Leonel Parris

Personal information
- Full name: Leonel Antonio Parris Mitre
- Date of birth: 13 June 1982 (age 42)
- Height: 1.66 m (5 ft 5 in)
- Position(s): Right-back

Team information
- Current team: Tauro

Senior career*
- Years: Team / Apps / (Gls)
- 2006–2007: Plaza Amador
- 2007–2008: Chorrillo
- 2009–2014: Tauro / 92+ / (2+)
- 2014: Uniautónoma / 3 / (0)
- 2015–2016: Tauro / 25 / (0)
- 2016: Chorrillo / 20 / (0)
- 2016–2017: Atlético Veragüense / 30 / (0)
- 2017–2018: Chorrillo / 11 / (0)
- 2018: Alianza / 5 / (0)
- Total:  / 186+ / (2+)

International career
- 2005–2015: Panama / 29 / (0)

= Leonel Parris =

Panamanian footballer (born 1982)

Leonel Antonio Parris Mitre (born 13 June 1982) is a Panamanian former professional footballer who played as a right-back.

==Club career==
He played for Plaza Amador and Chorrillo before moving to Tauro in 2009.

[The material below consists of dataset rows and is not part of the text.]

-- ==== Sys2Proof/Machine/Dispatch.lean ====
section
/-!
DEFINITION. The meaning of every command, one arm for each row of spec/opcode_table.json.
-/
namespace Sys2Proof.Machine

def exec (i : Instr) (s : State) : Host.Outcome State Fault Refusal :=
  match i with
  | .coldReset => Sys2Proof.Machine.execColdReset s
  | .presenceLineAsserted slot => Sys2Proof.Machine.execPresenceLineAsserted slot s
  | .presenceLineDeasserted slot => Sys2Proof.Machine.execPresenceLineDeasserted slot s
  | .insertionDebounceExpiry slot => Sys2Proof.Machine.execInsertionDebounceExpiry slot s
  | .removalDebounceExpiry slot => Sys2Proof.Machine.execRemovalDebounceExpiry slot s
  | .segmentStart => Sys2Proof.Machine.execSegmentStart s
  | .segmentResponseTimeout => Sys2Proof.Machine.execSegmentResponseTimeout s
  | .segmentEnd answer => Sys2Proof.Machine.execSegmentEnd answer s
  | .rampEnd slot => Sys2Proof.Machine.execRampEnd slot s
  | .powerGoodDeasserted slot => Sys2Proof.Machine.execPowerGoodDeasserted slot s
  | .powerGoodAsserted slot => Sys2Proof.Machine.execPowerGoodAsserted slot s
  | .powerGoodFilterExpiry slot => Sys2Proof.Machine.execPowerGoodFilterExpiry slot s
  | .configurationTimeout slot => Sys2Proof.Machine.execConfigurationTimeout slot s
  | .build => Sys2Proof.Machine.execBuild s
  | .cycleFrame body => Sys2Proof.Machine.execCycleFrame body s
  | .frameServiceStart => Sys2Proof.Machine.execFrameServiceStart s
  | .responseWindowClose inWindow response => Sys2Proof.Machine.execResponseWindowClose inWindow response s
  | .exchangeEnd => Sys2Proof.Machine.execExchangeEnd s
  | .cycleWatchdogExpiry => Sys2Proof.Machine.execCycleWatchdogExpiry s
  | .safeExchangeTimerExpiry => Sys2Proof.Machine.execSafeExchangeTimerExpiry s
  | .safeExchangeStart => Sys2Proof.Machine.execSafeExchangeStart s
  | .badCrcFrame => Sys2Proof.Machine.execBadCrcFrame s
  | .upstreamFrameEnd => Sys2Proof.Machine.execUpstreamFrameEnd s
  | .unknownRequest tag code args => Sys2Proof.Machine.execUnknownRequest tag code args s
  | .noticeFetch tag args => Sys2Proof.Machine.execNoticeFetch tag args s
  | .slotMode tag args => Sys2Proof.Machine.execSlotMode tag args s
  | .slotStart tag args => Sys2Proof.Machine.execSlotStart tag args s
  | .slotStop tag args => Sys2Proof.Machine.execSlotStop tag args s
  | .slotClear tag args => Sys2Proof.Machine.execSlotClear tag args s
  | .slotRead tag args => Sys2Proof.Machine.execSlotRead tag args s
  | .profileLoad tag args => Sys2Proof.Machine.execProfileLoad tag args s
  | .profileDrop tag args => Sys2Proof.Machine.execProfileDrop tag args s
  | .profilePurge tag args => Sys2Proof.Machine.execProfilePurge tag args s
  | .profileRead tag args => Sys2Proof.Machine.execProfileRead tag args s
  | .ruleWrite tag args => Sys2Proof.Machine.execRuleWrite tag args s
  | .ruleRead tag args => Sys2Proof.Machine.execRuleRead tag args s
  | .ruleDefault tag args => Sys2Proof.Machine.execRuleDefault tag args s
  | .storeWrite tag args => Sys2Proof.Machine.execStoreWrite tag args s
  | .storeRead tag args => Sys2Proof.Machine.execStoreRead tag args s
  | .rackSet tag args => Sys2Proof.Machine.execRackSet tag args s
  | .rackRead tag args => Sys2Proof.Machine.execRackRead tag args s
  | .mapRead tag args => Sys2Proof.Machine.execMapRead tag args s
  | .cardRead tag args => Sys2Proof.Machine.execCardRead tag args s
  | .cardWrite tag args => Sys2Proof.Machine.execCardWrite tag args s
  | .restart tag args => Sys2Proof.Machine.execRestart tag args s

end Sys2Proof.Machine
end

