/-- EXCHANGE_END (R84, R155, R156, R159, R168): the slots are accounted for in slot order against the limit that stands,
and a normal exchange forms a Return Frame of the state after that, its rack state that of the moment, where R159's table
says RUN (the model's reading, log 21). An exchange cut off by a restart only leaves the backplane (the model's reading,
log 6), and with a window open EXCHANGE_END changes nothing (the model's choice, log 2). -/
def Obligations.ExchangeEndFormsReturnFrame : Prop :=
  ∀ (s : State) (x : Exchange), s.cycle.exchange = some x →
    let s' := { s with cycle := { s.cycle with exchange := none } }
    let limit := s.settings.missLimit + (if s.power.arbiter.isSome then s.settings.rampGrace else 0)
    let t := (x.addressed.zip x.outcomes).foldl (accountSlot limit) s'
    (x.cut = true → exec .exchangeEnd s = .next s')
    ∧ (x.cut = false → x.outcomes.length < x.addressed.length → exec .exchangeEnd s = .next s)
    ∧ (x.cut = false → x.addressed.length ≤ x.outcomes.length → x.kind = .safe → exec .exchangeEnd s = .next t)
    ∧ (∀ count, x.cut = false → x.addressed.length ≤ x.outcomes.length → x.kind = .normal count →
        exec .exchangeEnd s = .next (postReturn
          { result := .accepted, generation := t.maps.active.generation
            offered := match t.maps.offered with
              | some m => m.generation
              | none => 0
            cycleCount := count, rackState := t.cycle.rackState, condition := rackCondition t
            noticeCount := t.mgmt.notices.length, inputLength := inputExtent t.maps.active.entries
            status := allSlots.map fun k =>
              { stateClass := (t.slot k).state.stateClass, inputValid := answeredIn t x k
                cardDiag := (t.cyc k).cardDiag, noticeQueued := noticeQueued t.mgmt k }
            image := inputImage t } t))

/-- What a Return Frame resolves: input valid (R161), the rack condition (R24), the notice-queued flag, and the input image (R160),
as long as the input extent, each region carrying its slot's last input or zeros, with zeros outside every region; and the bytes
that a Return Frame is on the wire (R169, R188, R189). -/
def Obligations.ReturnFrameContents : Prop :=
  (∀ s : State,
     (∀ (x : Exchange) (k : Slot), answeredIn s x k = true ↔
       ∃ a data diag, (a, WindowOutcome.good data diag) ∈ x.addressed.zip x.outcomes ∧ a.slot = k
         ∧ (s.slot k).state = .running ∧ (s.slot k).epoch = a.epoch)
     ∧ (rackCondition s = .fault ↔ ∃ k : Slot, (s.slot k).state = .faulted ∨ (s.slot k).state = .quarantined)
     ∧ (rackCondition s = .steady ↔ s.maps.offered = none ∧ ∀ k : Slot,
         (s.slot k).state = .empty ∨ (s.slot k).state = .settling ∨ (s.slot k).state = .present
           ∨ (s.slot k).state = .running)
     ∧ (∀ k : Slot, noticeQueued s.mgmt k = true ↔
         ∃ n ∈ s.mgmt.notices, ∃ st e reason diag, n.body = .slot k st e reason diag))
  ∧ (∀ s : State, EntriesSound s.maps.active.entries → BuffersSound s →
       (inputImage s).length = inputExtent s.maps.active.entries
       ∧ (∀ e ∈ s.maps.active.entries, ∀ r, e.input = some r → ∀ i, i < r.length →
           (inputImage s)[r.offset + i]? =
             if (s.slot e.slot).state = .running ∧ (s.slot e.slot).epoch = e.epoch then (s.cyc e.slot).lastInput[i]?
             else some 0)
       ∧ ∀ o, o < inputExtent s.maps.active.entries →
           (∀ e ∈ s.maps.active.entries, ∀ r, e.input = some r → ¬ (r.offset ≤ o ∧ o < r.offset + r.length)) →
           (inputImage s)[o]? = some 0)
  ∧ (∀ f : ReturnFrame,
       let two := fun n : Nat => [byteOf (n / 256), byteOf n]
       let flag := fun (b : Bool) (weight : Nat) => if b then weight else 0
       let result : Byte := match f.result with
         | .accepted => 0 | .malformed => 1 | .mismatch => 2 | .short => 3 | .overlap => 4
       let rackState := match f.rackState with
         | .idle => 0 | .run => 1 | .safe => 2
       let condition := match f.condition with
         | .steady => 0 | .changing => 1 | .fault => 2
       let status := fun x : SlotStatus =>
         byteOf ((match x.stateClass with
             | .vacant => 0 | .waiting => 1 | .starting => 2 | .pending => 3 | .running => 4 | .faulted => 5
             | .quarantined => 6)
           + flag x.inputValid 8 + flag x.cardDiag 16 + flag x.noticeQueued 32)
       let body := [129, result] ++ two f.generation ++ two f.offered
         ++ [f.cycleCount.extractLsb' 8 8, f.cycleCount.extractLsb' 0 8]
         ++ [byteOf (rackState + 4 * condition), byteOf f.noticeCount] ++ two f.inputLength
         ++ f.status.map status ++ f.image
       f.wire = body ++ word32 (crc32 body)
         ∧ (f.status = [] → f.image = [] → f.wire.length = 16)
         ∧ (f.status.length = 16 → f.wire.length = 32 + f.image.length))

/-- The buffers stay of the lengths of the regions they serve (R146, R148, R154, R158), while the maps hold the entries of
the RUNNING slots as `MapSlotsSound` has them: a swap keeps their regions (R139). -/
def Obligations.StepKeepsBuffersSound : Prop :=
  ∀ s t : State, MapSlotsSound s → BuffersSound s → step s = .next t → BuffersSound t

/-- CYCLE_WATCHDOG_EXPIRY, SAFE_EXCHANGE_TIMER_EXPIRY and SAFE_EXCHANGE_START (R59, R163, R164, R200). That a safe exchange
is due, and starts, although a frame waits in the holder is the model's choice (log 33). A timer that does not run does not
expire, and SAFE_EXCHANGE_START with none due or on a busy backplane changes nothing (the model's choice, log 2). -/
def Obligations.SafeExchangesRun : Prop :=
  ∀ s : State,
    (∀ count, s.cycle.watchdog.isSome = true → s.cycle.lastCount = some count →
      exec .cycleWatchdogExpiry s = .next
        { s with
          cycle := { s.cycle with
            rackState := .safe, watchdog := none, safeDue := true, safeTimer := some s.settings.period }
          mgmt := { s.mgmt with notices := queueNotice (.rackSafe count) s.mgmt.notices } })
    ∧ (s.cycle.watchdog = none → exec .cycleWatchdogExpiry s = .next s)
    ∧ (s.cycle.safeTimer.isSome = true → exec .safeExchangeTimerExpiry s = .next
        { s with cycle := { s.cycle with safeDue := true, safeTimer := some s.settings.period } })
    ∧ (s.cycle.safeTimer = none → exec .safeExchangeTimerExpiry s = .next s)
    ∧ (s.cycle.safeDue = true → backplaneIdle s = true →
      let ks := addressedSlots s
      let bytesOf := fun k => match entryOf s.maps.active.entries k with
        | none => []
        | some e => match e.output with
          | none => []
          | some r => match (s.profile e.profile).safeMode with
            | .zero => List.replicate r.length 0
            | .hold => (s.cyc k).lastOutput
            | .pattern => (List.range r.length).map fun i =>
                s.library.store.read ((s.profile e.profile).patternOffset.getD 0 + i)
      let data := ks.flatMap bytesOf
      let head := [2] ++ slotSetBytes ks ++ be16 data.length ++ [0, 0, 0]
      ∃ x : Exchange, exec .safeExchangeStart s = .next
          { s with cycle := { s.cycle with safeDue := false, exchange := some x } }
        ∧ x.kind = .safe ∧ x.outcomes = [] ∧ x.cut = false ∧ x.bitTime = s.settings.rate.bitTime
        ∧ x.addressed.map (·.slot) = ks
        ∧ (∀ a ∈ x.addressed, a.epoch = (s.slot a.slot).epoch
            ∧ ∃ e, entryOf s.maps.active.entries a.slot = some e ∧ a.inputLength = regionLength e.input)
        ∧ x.telegram = head ++ data ++ half16 (crc16 (head ++ data)))
    ∧ (s.cycle.safeDue = false ∨ backplaneIdle s = false → exec .safeExchangeStart s = .next s)
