@[simp] theorem State.modMgmt_slots (f : Management → Management) : (s.modMgmt f).slots = s.slots := rfl
@[simp] theorem State.modMgmt_presence (f : Management → Management) : (s.modMgmt f).presence = s.presence := rfl
@[simp] theorem State.modMgmt_matcher (f : Management → Management) : (s.modMgmt f).matcher = s.matcher := rfl
@[simp] theorem State.modMgmt_library (f : Management → Management) : (s.modMgmt f).library = s.library := rfl
@[simp] theorem State.modMgmt_power (f : Management → Management) : (s.modMgmt f).power = s.power := rfl
@[simp] theorem State.modMgmt_service (f : Management → Management) : (s.modMgmt f).service = s.service := rfl
@[simp] theorem State.modMgmt_maps (f : Management → Management) : (s.modMgmt f).maps = s.maps := rfl
@[simp] theorem State.modMgmt_cycle (f : Management → Management) : (s.modMgmt f).cycle = s.cycle := rfl
@[simp] theorem State.modMgmt_pending (f : Management → Management) : (s.modMgmt f).pending = s.pending := rfl

/-! ## Readers under each updater -/

@[simp] theorem State.modSlot_pres (k : Slot) (f : SlotRecord → SlotRecord) (j : Slot) : (s.modSlot k f).pres j = s.pres j := rfl
@[simp] theorem State.modSlot_attempt (k : Slot) (f : SlotRecord → SlotRecord) (j : Slot) : (s.modSlot k f).attempt j = s.attempt j := rfl
@[simp] theorem State.modSlot_profile (k : Slot) (f : SlotRecord → SlotRecord) (i : ProfileIndex) : (s.modSlot k f).profile i = s.profile i := rfl
@[simp] theorem State.modSlot_pow (k : Slot) (f : SlotRecord → SlotRecord) (j : Slot) : (s.modSlot k f).pow j = s.pow j := rfl
@[simp] theorem State.modSlot_download (k : Slot) (f : SlotRecord → SlotRecord) (j : Slot) : (s.modSlot k f).download j = s.download j := rfl
@[simp] theorem State.modSlot_cyc (k : Slot) (f : SlotRecord → SlotRecord) (j : Slot) : (s.modSlot k f).cyc j = s.cyc j := rfl
@[simp] theorem State.modSlot_settings (k : Slot) (f : SlotRecord → SlotRecord) : (s.modSlot k f).settings = s.settings := rfl

@[simp] theorem State.modPres_slot (k : Slot) (f : PresenceRecord → PresenceRecord) (j : Slot) : (s.modPres k f).slot j = s.slot j := rfl
@[simp] theorem State.modPres_attempt (k : Slot) (f : PresenceRecord → PresenceRecord) (j : Slot) : (s.modPres k f).attempt j = s.attempt j := rfl
@[simp] theorem State.modPres_profile (k : Slot) (f : PresenceRecord → PresenceRecord) (i : ProfileIndex) : (s.modPres k f).profile i = s.profile i := rfl
@[simp] theorem State.modPres_pow (k : Slot) (f : PresenceRecord → PresenceRecord) (j : Slot) : (s.modPres k f).pow j = s.pow j := rfl
@[simp] theorem State.modPres_download (k : Slot) (f : PresenceRecord → PresenceRecord) (j : Slot) : (s.modPres k f).download j = s.download j := rfl
@[simp] theorem State.modPres_cyc (k : Slot) (f : PresenceRecord → PresenceRecord) (j : Slot) : (s.modPres k f).cyc j = s.cyc j := rfl
@[simp] theorem State.modPres_settings (k : Slot) (f : PresenceRecord → PresenceRecord) : (s.modPres k f).settings = s.settings := rfl
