-- ==== Sys2Proof/Tests/Slice0.lean ====
section
/-!
SUPPORT. Tests: the ill-formed terms that WellFormed refuses, figures worked in the manual, one step of each command, and
for each obligation with hypotheses a state and operands that meet them.
-/
namespace Sys2Proof.Tests

open Sys2Proof Sys2Proof.Machine

/-! ## Small states -/

/-- The state a command answers; every command answers one. -/
def after (c : Instr) (s : State) : State :=
  match exec c s with
  | .next t => t
  | _ => s

/-- What Host.Outcome.next carries. -/
def nextOf (o : Host.Outcome State Fault Refusal) : Option State :=
  match o with
  | .next t => some t
  | _ => none

def anyCard : IdentityRecord := { vendor := 0x0102, type := 3, hardware := 4, format := 1, firmware := 0x0506, serial := 7 }

/-- A slot with a card present; one that names a profile has read its card's record. -/
def slotAt (x : SlotState) (e : Epoch) (p : Option ProfileIndex) : SlotRecord :=
  { SlotRecord.reset with state := x, epoch := e, profileIndex := p, cardPresent := true, identity := p.map fun _ => anyCard }

def seated : PresenceRecord := { phase := .seated, timer := .stopped, line := true, auxSupply := true }

/-- The power record of a slot that holds a claim. -/
def fed (e : Epoch) : PowerRecord :=
  { mainSupply := true, claim := some ⟨100, e⟩, rampTimer := none, filter := false, monitoring := true, powerGood := true }

def profileOfLengths (out inp align : Nat) (records : List ParameterRecord) : Profile :=
  { valid := true, locked := false, powerDraw := 100, rampTime := 20, configTimeout := 500, outputLength := out
    inputLength := inp, alignment := align, safeMode := .zero, patternOffset := none, records := records }

/-- The profiles of section 12.2: 6 and 3 as there, 1, 2 and 4 for the cards in slots 2, 5 and 9. -/
def library : Library :=
  { profiles := #v[Profile.reset, profileOfLengths 8 4 1 [], profileOfLengths 0 32 1 [], profileOfLengths 0 4 1 [],
      profileOfLengths 16 16 1 [], Profile.reset, profileOfLengths 16 8 4 [⟨100, 70, 9⟩, ⟨200, 1, 10⟩]]
      ++ Vector.replicate 25 Profile.reset
    store := { cells := [⟨100, 17⟩, ⟨163, 18⟩, ⟨164, 19⟩] } }

def entry2 : MapEntry := ⟨1, 3, 1, some ⟨0, 8⟩, some ⟨0, 4⟩⟩
def entry5 : MapEntry := ⟨4, 3, 2, none, some ⟨4, 32⟩⟩
def entry9 : MapEntry := ⟨8, 3, 4, some ⟨8, 16⟩, some ⟨36, 16⟩⟩
def entry14 : MapEntry := ⟨13, 1, 3, none, some ⟨52, 4⟩⟩

/-- The map of section 7.6 with slots 2, 5 and 9, and the offer of section 12.2 that adds slot 14. -/
def activeMap : ImageMap := ⟨40, [entry2, entry5, entry9]⟩
def offeredMap : ImageMap := ⟨41, [entry2, entry5, entry9, entry14]⟩

def noCyc : CycleSlot := CycleSlot.reset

In June 2014, he moved abroad to join Colombian side Uniautónoma, but he was released in January 2015.

==International career==
Parris made his debut for Panama in a May 2005 friendly match against Venezuela and has, as of June 2015, earned a total of 25 caps, scoring no goals. He represented his country in 6 FIFA World Cup qualification matches and was a member of the squad at the 2013 CONCACAF Gold Cup where Panama finished runners-up.